@[simp] theorem apply_link_pending l f : (s.apply (.link l f)).pending = s.pending := rfl
@[simp] theorem apply_link_outbox l f : (s.apply (.link l f)).outbox = s.outbox := rfl
@[simp] theorem apply_link_ticks l f : (s.apply (.link l f)).ticks = s.ticks := rfl
@[simp] theorem apply_link_free l f : (s.apply (.link l f)).free = s.free := rfl
@[simp] theorem apply_link_mem l f : (s.apply (.link l f)).mem = s.mem := rfl
@[simp] theorem apply_link_undef l f : (s.apply (.link l f)).undef = s.undef := rfl
@[simp] theorem apply_link_marks l f : (s.apply (.link l f)).marks = s.marks := rfl
@[simp] theorem apply_link_lineKey l f : (s.apply (.link l f)).lineKey = s.lineKey := rfl
@[simp] theorem apply_link_regs l f : (s.apply (.link l f)).regs = s.regs := rfl
@[simp] theorem apply_link_loader l f : (s.apply (.link l f)).loader = s.loader := rfl
@[simp] theorem apply_link_ctxs l f : (s.apply (.link l f)).ctxs = s.ctxs := rfl
@[simp] theorem apply_link_windows l f : (s.apply (.link l f)).windows = s.windows := rfl
@[simp] theorem apply_link_hub l f : (s.apply (.link l f)).hub = s.hub := rfl
@[simp] theorem apply_link_clusters l f : (s.apply (.link l f)).clusters = s.clusters := rfl
@[simp] theorem apply_link_cores l f : (s.apply (.link l f)).cores = s.cores := rfl
@[simp] theorem apply_link_srCtr l f : (s.apply (.link l f)).srCtr = s.srCtr := rfl
@[simp] theorem apply_link_rings l f : (s.apply (.link l f)).rings = s.rings := rfl
@[simp] theorem apply_link_issues l f : (s.apply (.link l f)).issues = s.issues := rfl
@[simp] theorem apply_link_reqs l f : (s.apply (.link l f)).reqs = s.reqs := rfl
@[simp] theorem apply_link_stampNext l f : (s.apply (.link l f)).stampNext = s.stampNext := rfl
@[simp] theorem apply_link_periods l f : (s.apply (.link l f)).periods = s.periods := rfl
@[simp] theorem apply_link_sampler l f : (s.apply (.link l f)).sampler = s.sampler := rfl
@[simp] theorem apply_link_pages l f : (s.apply (.link l f)).pages = s.pages := rfl
@[simp] theorem apply_link_devRings l f : (s.apply (.link l f)).devRings = s.devRings := rfl
@[simp] theorem apply_link_mig l f : (s.apply (.link l f)).mig = s.mig := rfl
@[simp] theorem apply_link_packs l f : (s.apply (.link l f)).packs = s.packs := rfl
@[simp] theorem apply_link_packNext l f : (s.apply (.link l f)).packNext = s.packNext := rfl
@[simp] theorem apply_link_xlt l f : (s.apply (.link l f)).xlt = s.xlt := rfl
@[simp] theorem apply_link_tiers l f : (s.apply (.link l f)).tiers = s.tiers := rfl
@[simp] theorem apply_link_banks l f : (s.apply (.link l f)).banks = s.banks := rfl
@[simp] theorem apply_link_march l f : (s.apply (.link l f)).march = s.march := rfl
@[simp] theorem apply_link_cmpErrs l f : (s.apply (.link l f)).cmpErrs = s.cmpErrs := rfl
@[simp] theorem apply_link_attErrs l f : (s.apply (.link l f)).attErrs = s.attErrs := rfl
@[simp] theorem apply_link_hlErrs l f : (s.apply (.link l f)).hlErrs = s.hlErrs := rfl
@[simp] theorem apply_link_cmpInvalidating l f : (s.apply (.link l f)).cmpInvalidating = s.cmpInvalidating := rfl
@[simp] theorem apply_link_cmpCache l f : (s.apply (.link l f)).cmpCache = s.cmpCache := rfl
@[simp] theorem apply_link_port l f : (s.apply (.link l f)).port = s.port := rfl
@[simp] theorem apply_link_mailbox l f : (s.apply (.link l f)).mailbox = s.mailbox := rfl
@[simp] theorem apply_link_fabric l f : (s.apply (.link l f)).fabric = s.fabric := rfl
@[simp] theorem apply_link_outbound l f : (s.apply (.link l f)).outbound = s.outbound := rfl
@[simp] theorem apply_link_sec l f : (s.apply (.link l f)).sec = s.sec := rfl
@[simp] theorem apply_link_rotation l f : (s.apply (.link l f)).rotation = s.rotation := rfl
@[simp] theorem apply_link_sliceLate l f : (s.apply (.link l f)).sliceLate = s.sliceLate := rfl
@[simp] theorem apply_link_power l f : (s.apply (.link l f)).power = s.power := rfl
@[simp] theorem apply_link_flt l f : (s.apply (.link l f)).flt = s.flt := rfl
@[simp] theorem apply_link_links l f :
    (s.apply (.link l f)).links = tabMod (fun _ => {}) s.links l f := rfl

@[simp] theorem apply_fabric_pending f : (s.apply (.fabric f)).pending = s.pending := rfl
@[simp] theorem apply_fabric_outbox f : (s.apply (.fabric f)).outbox = s.outbox := rfl
@[simp] theorem apply_fabric_ticks f : (s.apply (.fabric f)).ticks = s.ticks := rfl
@[simp] theorem apply_fabric_free f : (s.apply (.fabric f)).free = s.free := rfl
@[simp] theorem apply_fabric_mem f : (s.apply (.fabric f)).mem = s.mem := rfl
@[simp] theorem apply_fabric_undef f : (s.apply (.fabric f)).undef = s.undef := rfl
@[simp] theorem apply_fabric_marks f : (s.apply (.fabric f)).marks = s.marks := rfl
@[simp] theorem apply_fabric_lineKey f : (s.apply (.fabric f)).lineKey = s.lineKey := rfl
@[simp] theorem apply_fabric_regs f : (s.apply (.fabric f)).regs = s.regs := rfl
@[simp] theorem apply_fabric_loader f : (s.apply (.fabric f)).loader = s.loader := rfl
@[simp] theorem apply_fabric_ctxs f : (s.apply (.fabric f)).ctxs = s.ctxs := rfl
@[simp] theorem apply_fabric_windows f : (s.apply (.fabric f)).windows = s.windows := rfl
@[simp] theorem apply_fabric_hub f : (s.apply (.fabric f)).hub = s.hub := rfl
@[simp] theorem apply_fabric_clusters f : (s.apply (.fabric f)).clusters = s.clusters := rfl
@[simp] theorem apply_fabric_cores f : (s.apply (.fabric f)).cores = s.cores := rfl
@[simp] theorem apply_fabric_srCtr f : (s.apply (.fabric f)).srCtr = s.srCtr := rfl
@[simp] theorem apply_fabric_rings f : (s.apply (.fabric f)).rings = s.rings := rfl
@[simp] theorem apply_fabric_issues f : (s.apply (.fabric f)).issues = s.issues := rfl
@[simp] theorem apply_fabric_reqs f : (s.apply (.fabric f)).reqs = s.reqs := rfl
@[simp] theorem apply_fabric_stampNext f : (s.apply (.fabric f)).stampNext = s.stampNext := rfl
@[simp] theorem apply_fabric_periods f : (s.apply (.fabric f)).periods = s.periods := rfl
@[simp] theorem apply_fabric_sampler f : (s.apply (.fabric f)).sampler = s.sampler := rfl
@[simp] theorem apply_fabric_pages f : (s.apply (.fabric f)).pages = s.pages := rfl
@[simp] theorem apply_fabric_devRings f : (s.apply (.fabric f)).devRings = s.devRings := rfl
@[simp] theorem apply_fabric_mig f : (s.apply (.fabric f)).mig = s.mig := rfl
@[simp] theorem apply_fabric_packs f : (s.apply (.fabric f)).packs = s.packs := rfl
@[simp] theorem apply_fabric_packNext f : (s.apply (.fabric f)).packNext = s.packNext := rfl
@[simp] theorem apply_fabric_xlt f : (s.apply (.fabric f)).xlt = s.xlt := rfl
@[simp] theorem apply_fabric_tiers f : (s.apply (.fabric f)).tiers = s.tiers := rfl
@[simp] theorem apply_fabric_banks f : (s.apply (.fabric f)).banks = s.banks := rfl
@[simp] theorem apply_fabric_march f : (s.apply (.fabric f)).march = s.march := rfl
@[simp] theorem apply_fabric_cmpErrs f : (s.apply (.fabric f)).cmpErrs = s.cmpErrs := rfl
@[simp] theorem apply_fabric_attErrs f : (s.apply (.fabric f)).attErrs = s.attErrs := rfl
@[simp] theorem apply_fabric_hlErrs f : (s.apply (.fabric f)).hlErrs = s.hlErrs := rfl
@[simp] theorem apply_fabric_cmpInvalidating f : (s.apply (.fabric f)).cmpInvalidating = s.cmpInvalidating := rfl
@[simp] theorem apply_fabric_cmpCache f : (s.apply (.fabric f)).cmpCache = s.cmpCache := rfl
@[simp] theorem apply_fabric_port f : (s.apply (.fabric f)).port = s.port := rfl
@[simp] theorem apply_fabric_mailbox f : (s.apply (.fabric f)).mailbox = s.mailbox := rfl
@[simp] theorem apply_fabric_links f : (s.apply (.fabric f)).links = s.links := rfl
@[simp] theorem apply_fabric_outbound f : (s.apply (.fabric f)).outbound = s.outbound := rfl
@[simp] theorem apply_fabric_sec f : (s.apply (.fabric f)).sec = s.sec := rfl
@[simp] theorem apply_fabric_rotation f : (s.apply (.fabric f)).rotation = s.rotation := rfl
@[simp] theorem apply_fabric_sliceLate f : (s.apply (.fabric f)).sliceLate = s.sliceLate := rfl
@[simp] theorem apply_fabric_power f : (s.apply (.fabric f)).power = s.power := rfl
@[simp] theorem apply_fabric_flt f : (s.apply (.fabric f)).flt = s.flt := rfl
@[simp] theorem apply_fabric_fabric f :
    (s.apply (.fabric f)).fabric = f s.fabric := rfl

************

* _DESCRIPTION OF THE TASK_
Your task is to write out, exactly, the line that holds "(.fabric f)).packNext = s.packNext := rfl" and every line after it until the records end.

* _WRITTEN ANSWER_
@[simp] theorem apply_fabric_packNext f : (s.apply (.fabric f)).packNext = s.packNext := rfl
@[simp] theorem apply_fabric_xlt f : (s.apply (.fabric f)).xlt = s.xlt := rfl
@[simp] theorem apply_fabric_tiers f : (s.apply (.fabric f)).tiers = s.tiers := rfl
@[simp] theorem apply_fabric_banks f : (s.apply (.fabric f)).banks = s.banks := rfl
@[simp] theorem apply_fabric_march f : (s.apply (.fabric f)).march = s.march := rfl
@[simp] theorem apply_fabric_cmpErrs f : (s.apply (.fabric f)).cmpErrs = s.cmpErrs := rfl
@[simp] theorem apply_fabric_attErrs f : (s.apply (.fabric f)).attErrs = s.attErrs := rfl
@[simp] theorem apply_fabric_hlErrs f : (s.apply (.fabric f)).hlErrs = s.hlErrs := rfl
@[simp] theorem apply_fabric_cmpInvalidating f : (s.apply (.fabric f)).cmpInvalidating = s.cmpInvalidating := rfl
@[simp] theorem apply_fabric_cmpCache f : (s.apply (.fabric f)).cmpCache = s.cmpCache := rfl
@[simp] theorem apply_fabric_port f : (s.apply (.fabric f)).port = s.port := rfl
@[simp] theorem apply_fabric_mailbox f : (s.apply (.fabric f)).mailbox = s.mailbox := rfl
@[simp] theorem apply_fabric_links f : (s.apply (.fabric f)).links = s.links := rfl
@[simp] theorem apply_fabric_outbound f : (s.apply (.fabric f)).outbound = s.outbound := rfl
@[simp] theorem apply_fabric_sec f : (s.apply (.fabric f)).sec = s.sec := rfl
@[simp] theorem apply_fabric_rotation f : (s.apply (.fabric f)).rotation = s.rotation := rfl
@[simp] theorem apply_fabric_sliceLate f : (s.apply (.fabric f)).sliceLate = s.sliceLate := rfl
@[simp] theorem apply_fabric_power f : (s.apply (.fabric f)).power = s.power := rfl
@[simp] theorem apply_fabric_flt f : (s.apply (.fabric f)).flt = s.flt := rfl
@[simp] theorem apply_fabric_fabric f :
    (s.apply (.fabric f)).fabric = f s.fabric := rfl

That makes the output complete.